On Model Edit by Changing Weights Directly
I’m a strongly against the idea to edit model weights directly. Editing a neuron (or a layer) changes not only this fact, but potentially all the facts, and it inadvertently hurts the model representation. The only promising way to change is to only change a single neuron that’s controlling this specific fact, but research has shown that transformer models try to compress representations, so it’s not possible for find orthogonal subspaces of facts for neurons.
The Three Circles
Prof. Chengxiang Zhai proposed the three circles when we do research: the Passion circle, the Benefit circle and the Resource circle. These circles construe what ideas we choose, how valuable the idea is, and whether we can achieve them. Having good circles reduces peer pressure significantly, and when looking back, the person usually have already achieved a lot and will not feel like a loser.
The passion circle means the intrinsic passion of a person doing research, and will determine the ending place of a person at academy. Everyone doing research should keep asking himself: do I really love doing this research? Why did I start this research? Can I really take it as my job? These are super important questions as they directly contributes to passion, and passion leads to consistency and focus. With passion, peer pressure will easily be waived as the researcher begins to focus on the research per se, instead of focusing on how many papers he has published. People who reach this level usually do very well in any field.
The benefit circle means the value of the research.
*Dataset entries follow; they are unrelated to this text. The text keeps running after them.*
/-! For ChecksAreMadeInOrder, one state per clause; each meets the negations of the clauses before it. -/

theorem witness_check_form : ready.formStops (.sthu 3 0 8#16) ∧ ready.formStops (.sthux 3 0 5 0#1) := by decide
theorem witness_check_top : ¬ ready.formStops (.sth 3 0 0xFFFF#16) ∧ ready.params.eaTop = .fault ∧
    ready.storeAddress (.sth 3 0 0xFFFF#16) = 0xFFFFFFFF#32 := by decide
-- the first byte admitted, the second not (K1)
theorem witness_check_admitted :
    let s := withParams ready fun p => { p with memAdmit := [⟨0x1000, 9⟩] }
    ¬ s.formStops (.sth 3 4 8#16) ∧ ¬ (s.params.eaTop = .fault ∧ s.storeAddress (.sth 3 4 8#16) = 0xFFFFFFFF#32) ∧
    ¬ (s.admits (s.storeAddress (.sth 3 4 8#16)) = true ∧ s.admits (s.storeAddress (.sth 3 4 8#16) + 1#32) = true) := by
  decide
-- the first byte outside the region, the second in it (K4)
theorem witness_check_code :
    let s := withParams ready fun p => { p with codeRegion := [⟨0x1009, 3⟩] }
    ¬ s.formStops (.sth 3 4 8#16) ∧ ¬ (s.params.eaTop = .fault ∧ s.storeAddress (.sth 3 4 8#16) = 0xFFFFFFFF#32) ∧
    (s.admits (s.storeAddress (.sth 3 4 8#16)) = true ∧ s.admits (s.storeAddress (.sth 3 4 8#16) + 1#32) = true) ∧
    (s.isCode (s.storeAddress (.sth 3 4 8#16)) = true ∨ s.isCode (s.storeAddress (.sth 3 4 8#16) + 1#32) = true) := by
  decide
-- the last `pc` that completes, and the first that wraps
theorem witness_check_pc : { ready with pc := 0xFFFFFFF8#32 }.storeAllowed (ready.eaSth 4 8#16) ∧
    ¬ { ready with pc := 0xFFFFFFFC#32 }.storeAllowed (ready.eaSth 4 8#16) := by decide
theorem witness_check_decode :
    let s := State.reset.withFetchWord 32 0xB8640008
    s.pc.toNat % 4 = 0 ∧ s.textAt s.pc = true ∧ s.memRead4 s.pc = some 0xB8640008#32 ∧
    decodeWord s.params.rcIgnored 0xB8640008#32 = .notInScope 0xB8640008#32 := by decide

theorem witness_InvalidForm_policies : ready.params.invalidForm = .fault ∧
    readySnapshot.params.invalidForm = .snapshot ∧ readySnapshot.storeAllowed (readySnapshot.eaSthu 0 8#16) ∧
    readySnapshot.storeAllowed (readySnapshot.eaSthux 0 5) := by decide
theorem witness_StoreAtTheTop_fault : ready.storeAddress (.sth 3 0 0xFFFF#16) = 0xFFFFFFFF#32 ∧
    ¬ ready.formStops (.sth 3 0 0xFFFF#16) ∧ ready.params.eaTop = .fault := by decide
theorem witness_StoreAtTheTop_wrap : readyWrap.storeAddress (.sth 3 4 0#16) = 0xFFFFFFFF#32 ∧
    ¬ readyWrap.formStops (.sth 3 4 0#16) ∧ readyWrap.params.eaTop = .wrap ∧
    readyWrap.storeAllowed 0xFFFFFFFF#32 := by decide
theorem witness_UpdateWrites : (Instr.sthu 3 4 8#16).updatedReg = some 4 ∧
    (nextOf (exec (.sthu 3 4 8#16) ready)).isSome = true := by decide
-- V15 and V16
theorem witness_UpdateWrites_examples :
    (withRegs [(4, 0xFFFFFFFF00004000#64)]).x 4 = 0xFFFFFFFF00004000#64 ∧
    (nextOf (exec (.sthu 3 4 0#16) (withRegs [(4, 0xFFFFFFFF00004000#64)]))).isSome = true ∧
    (withRegs [(4, 0x2#64)]).x 4 = 0x2#64 ∧
    (nextOf (exec (.sthu 3 4 0xFFFC#16) (withRegs [(4, 0x2#64)]))).isSome = true := by decide
-- an odd and an even address
theorem witness_StoresNeedNoAlignment :
    (¬ ready.formStops (.sthx 3 4 5 0#1) ∧ ready.storeAllowed (ready.storeAddress (.sthx 3 4 5 0#1)) ∧
      (ready.storeAddress (.sthx 3 4 5 0#1)).toNat % 2 = 1) ∧
    (¬ ready.formStops (.sthu 3 4 8#16) ∧ ready.storeAllowed (ready.storeAddress (.sthu 3 4 8#16)) ∧
      (ready.storeAddress (.sthu 3 4 8#16)).toNat % 2 = 0) := by decide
A good research usually tackles a very important problem in society and construes of no less than 3 papers published at top-tier conferences. Having multiple papers on one topic is usually an excellent signal because the project is proved to be recognized and has great potential, which is usually beneficial to the society or academy.
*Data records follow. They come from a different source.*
-- ==== Sys2Proof/Machine/Operands.lean ====
section
/-!
DEFINITION. The operand and the datapath fields: `DATA` (30_encoding.md R54), the raw 6-bit values the ENC
commands form from `CARRY` and a byte (41_encode.md R83, R84), the bytes `DEC.PUSH` forms from `CARRY` and a
raw value (42_decode.md R112), and what each leaves in `CARRY` (10_state.md R16).
-/

namespace Sys2Proof.Machine

/-- `zext_32(DATA)`, the operand of `CHK.PUSH` (30_encoding.md R54, 43_checksum.md R138). -/
def zextData (b : Byte) : Hash := b.setWidth 32

/-- `b >> 2`, the raw value at `PHASE = 0` (41_encode.md R83). -/
def encHigh6 (b : Byte) : Sym := b.extractLsb' 2 6

/-- `(CARRY[1:0] << 4) | (b >> 4)`, the raw value at `PHASE = 1` (R83). -/
def encJoin2 (carry : BitVec 6) (b : Byte) : Sym := carry.extractLsb' 0 2 ++ b.extractLsb' 4 4

/-- `(CARRY[3:0] << 2) | (b >> 6)`, the first raw value at `PHASE = 2` (R83). -/
def encJoin4 (carry : BitVec 6) (b : Byte) : Sym := carry.extractLsb' 0 4 ++ b.extractLsb' 6 2

/-- `b & 63`, the second raw value at `PHASE = 2` (R83). -/
def encLow6 (b : Byte) : Sym := b.extractLsb' 0 6

/-- `b & 3` in the 6 bits of `CARRY` (R83). -/
def encKeep2 (b : Byte) : BitVec 6 := (b.extractLsb' 0 2).setWidth 6

/-- `b & 15` in the 6 bits of `CARRY` (R83). -/
def encKeep4 (b : Byte) : BitVec 6 := (b.extractLsb' 0 4).setWidth 6

/-- `CARRY[1:0] << 4`, the last raw value of a 1-byte remainder (41_encode.md R84). -/
def encTail2 (carry : BitVec 6) : Sym := carry.extractLsb' 0 2 ++ 0#4

/-- `CARRY[3:0] << 2`, the last raw value of a 2-byte remainder (R84). -/
def encTail4 (carry : BitVec 6) : Sym := carry.extractLsb' 0 4 ++ 0#2

/-- `(CARRY[5:0] << 2) | (r >> 4)`, byte0 (42_decode.md R112). -/
def decByte0 (carry : BitVec 6) (r : Sym) : Byte := carry ++ r.extractLsb' 4 2

/-- `(CARRY[3:0] << 4) | (r >> 2)`, byte1 (R112). -/
def decByte1 (carry : BitVec 6) (r : Sym) : Byte := carry.extractLsb' 0 4 ++ r.extractLsb' 2 4

/-- `(CARRY[1:0] << 6) | r`, byte2 (R112). -/
def decByte2 (carry : BitVec 6) (r : Sym) : Byte := carry.extractLsb' 0 2 ++ r

/-- `r & 15` in `CARRY` (R112). -/
def decKeep4 (r : Sym) : BitVec 6 := r &&& 15

/-- `r & 3` in `CARRY` (R112). -/
def decKeep2 (r : Sym) : BitVec 6 := r &&& 3

end Sys2Proof.Machine
end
The resource circle limits what a researcher is good at. As an undergraduate student, it’s usually okay to explore around and see where his strength is. However, graduate researchers are required to find his own strengths and weaknesses in order to propose a suitable project. An eligible researcher should always utilize his strength for research while still learn to make up his weakness. If someone is not good at abstract thinking, asking him to do pure math research kills him; if someone loves abstract deduction, doing practical projects makes him sleepy. If you don’t have lots of GPUs, avoid doing experiments with LM pretraining and LLM fine-tuning - this is not gonna work if you don’t have enough computational resources, so choose ideas wisely. This is not even about going out of your comfort zone, it’s how physics works. Concurrently, making up the shortness is important because although he can avoid creating knowledge related to his weaknesses, he can’t avoid reading them. When encountering a paper that is hard to understand, try not to skip it and make up the weakness using that paper.